Although I will admit to many instances of serious questioning. Soul searching. Cursing.

Ever since I started teaching online in 1997, people have asked me what I think about it. My standard response: “The good news is that I get to take it with me. The bad news is that I get to take it with me.”

Fast forward to 2011 and suddenly the majority of us are on 24/7 call, seldom more than a text or Facebook Message away. And when we aren’t, people start to get worried. I should know. People have become so accustomed to my being wired (in a wireless kind of way, of course), that anything other is cause for alarm. Just the other day my colleague tried to reach me for over an hour. I had silenced my phone and had not turned it back on. Worse yet, I did not have the phone in my pocket. It was not against my body, meaning I was, for all intents and purposes, off the grid. Completely. “Dude. You went cell phone MIA. Everything OK?”

I took this as a sincere act of friendship. In a 21C kind of way, of course. (Thank you for caring, my friend.)

Still, I do indeed wonder about all this technology. In many regards, it has made our lives much better. It has changed our homes, our workspace, everything we do. Today, tablets like the iPad are allowing us to put computers in places we never could have put a PC. Like on the fridge or hanging beneath the kitchen cabinet.

While we have not yet reached the point of the paperless office (some studies show us actually using more paper than before, thanks to the ubiquity of printers), none can argue that the way we do our jobs today is light years removed from a couple of generations ago. Yeah, in just a few decades. And the improvements I have seen during my professional career (23 years), is nothing short of amazing. What was once the forefront of computing power is now just a box of stone tools beside today’s workhorses.

Interestingly, though, while we say it has improved our lives, we’re not necessarily always happy about it all. One of the funniest skits on this paradox was performed by comedian Louis CK. Maybe all the advancements have made us techno-entitlement freaks. I know I am guilty. I curse my iPhone’s autocorrect for typographical blunders that would never have occurred back in the day of F2F communications. If I slip off the 3G grid into Edge, I become impatient when my Facebook posts hang and emails take forever to send (from my handy wireless computer phone, remember). And don’t get me started when there’s a little snow on my satellite dish and I have to venture out in the middle of a snowstorm with a long-handled broom. So I can receive television signals from space.

Yeah, maybe I shouldn’t complain. After all, it’s the weekend.

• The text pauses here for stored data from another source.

-- ==== Sys2Proof/Machine/RingFlits.lean ====
section
/-! DEFINITION. Flits on the lunge rings: slots (R99, R100), nominal stops and delivery cycles (R101, R104), the lanes and K-steps a flit
carries (R107, R108). -/
namespace Sys2Proof.Machine

/-- Stops of the injection stops and nominal stops of the logical engines (Tables 1-3, 5-1). -/
def injStop (i : Nat) : Nat := 7 * i
def nominalStop (k : Nat) : Nat := if k < 5 then k + 2 else if k < 11 then k + 3 else k + 4

/-- Hops from one stop to another in the ring's direction (R100, R104). -/
def hops (ccw : Bool) (a b : Nat) : Nat := if ccw then (a + 21 - b) % 21 else (b + 21 - a) % 21

/-- Slot number of a flit that leaves injection stop `i` at sc `t` (R100). -/
def slotOf (ccw : Bool) (i t : Nat) : Nat := (t + 84 - 4 * hops ccw 0 (injStop i)) % 84

def RingFlit.slot (f : RingFlit) : Nat := slotOf f.ccw f.stop f.left
/-- The sc at which a flit is removed (R100). -/
def RingFlit.gone (f : RingFlit) : Nat := f.left + 84 * f.inj.laps
/-- Delivery cycle at logical engine `k` on lap `l` (R104). -/
def RingFlit.delivery (f : RingFlit) (k l : Nat) : Nat :=
  f.left + 4 * hops f.ccw (injStop f.stop) (nominalStop k) + 84 * (l - 1) + 8

/-- A copy of the flit is delivered to engine `k` on lap `l`: it was taken 8 sc earlier, from the flit in its slot (R103). -/
def RingFlit.copies (f : RingFlit) (k l : Nat) : Bool :=
  bit (nth 0 f.inj.snoop (l - 1)) k && !f.done.contains (16 * l + k) &&
    match f.out with
    | none => true
    | some t => decide (f.delivery k l < t + 8)

/-- Lap, from 1, of the delivery of a flit to engine `k` that has come and is not made yet. -/
def RingFlit.lapDue (f : RingFlit) (k now : Nat) : Option Nat :=
  ((List.range f.inj.laps).map (· + 1)).find? fun l => f.copies k l && decide (f.delivery k l ≤ now)

/-- Copies of a flit that has left its slot are still in the shift lanes. -/
def RingFlit.lingers (f : RingFlit) : Bool :=
  (List.range f.inj.laps).any fun l => (List.range 16).any fun k => f.copies k (l + 1)

/-- Lanes and K-steps of flit `n` of a descriptor on a lap: edge, first lane, lanes, K-steps (R107, R108). -/
structure Carry where
  row : Bool
  lane : Nat
  lanes : Nat
  ksteps : Nat
  deriving DecidableEq, Repr

def InjExt.turned (j : InjExt) (lap : Nat) : Bool := bit j.edge (2 * (lap - 1) + 1)
def InjExt.carry (j : InjExt) (n lap : Nat) : Carry :=
  let g := max 1 j.g
  if j.turned lap then ⟨!bit j.edge (2 * (lap - 1)), j.lane0 + n / g * j.kb, j.kb, j.lb⟩
  else ⟨!bit j.edge (2 * (lap - 1)), j.lane0 + n % g * j.lb, j.lb, j.kb⟩

/-- The flits of a yard that engines may still receive: those on the rings and those that open descriptors will inject (R106). -/
def Dev.flitsToCome (d : Dev) (y : Nat) : List RingFlit :=
  (d.ring.filter fun f => f.yard = y) ++
    (d.inject.filter fun b => b.yard = y).flatMap fun b =>
      (List.range (b.desc.inj.flits - b.next)).map fun i =>
        { yard := y, ccw := b.desc.inj.ccw, stop := b.desc.inj.stop, left := b.desc.inj.first + (b.next + i) * b.desc.inj.interval,
          inj := b.desc.inj, idx := b.next + i, data := [], side := [], done := [] }

/-- Steps at a rate, in quarter K-steps a step, whose entries for a manger of engine `k` flits bring by an sc (R104, R107). -/
def Dev.stepsToCome (d : Dev) (y k : Nat) (row : Bool) (grp rate by_ : Nat) : Nat :=
  ((d.flitsToCome y).map fun f =>
    (((List.range f.inj.laps).map (· + 1)).map fun l =>
      let c := f.inj.carry f.idx l
      if f.copies k l && f.delivery k l ≤ by_ && c.row == row && c.lane / 16 ≤ grp && grp < (c.lane + c.lanes) / 16 then
        c.ksteps * 4 / max 1 rate
      else 0).foldl (· + ·) 0).foldl (· + ·) 0

end Sys2Proof.Machine
end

I am taking advantage of every guy’s prerogative to spend a couple of days in low self-monitoring mode (read: I have not shaved since Friday morning). I’m working at home using Clear Wimax, listening to the Cowboys game from across the room via satellite TV, sending text messages, and downloading a book to my iPad.

Sure beats 1974. “Cradle modem? Are you freaking crazy? How did you guys live?” At least I’ll have stories for the grandkids.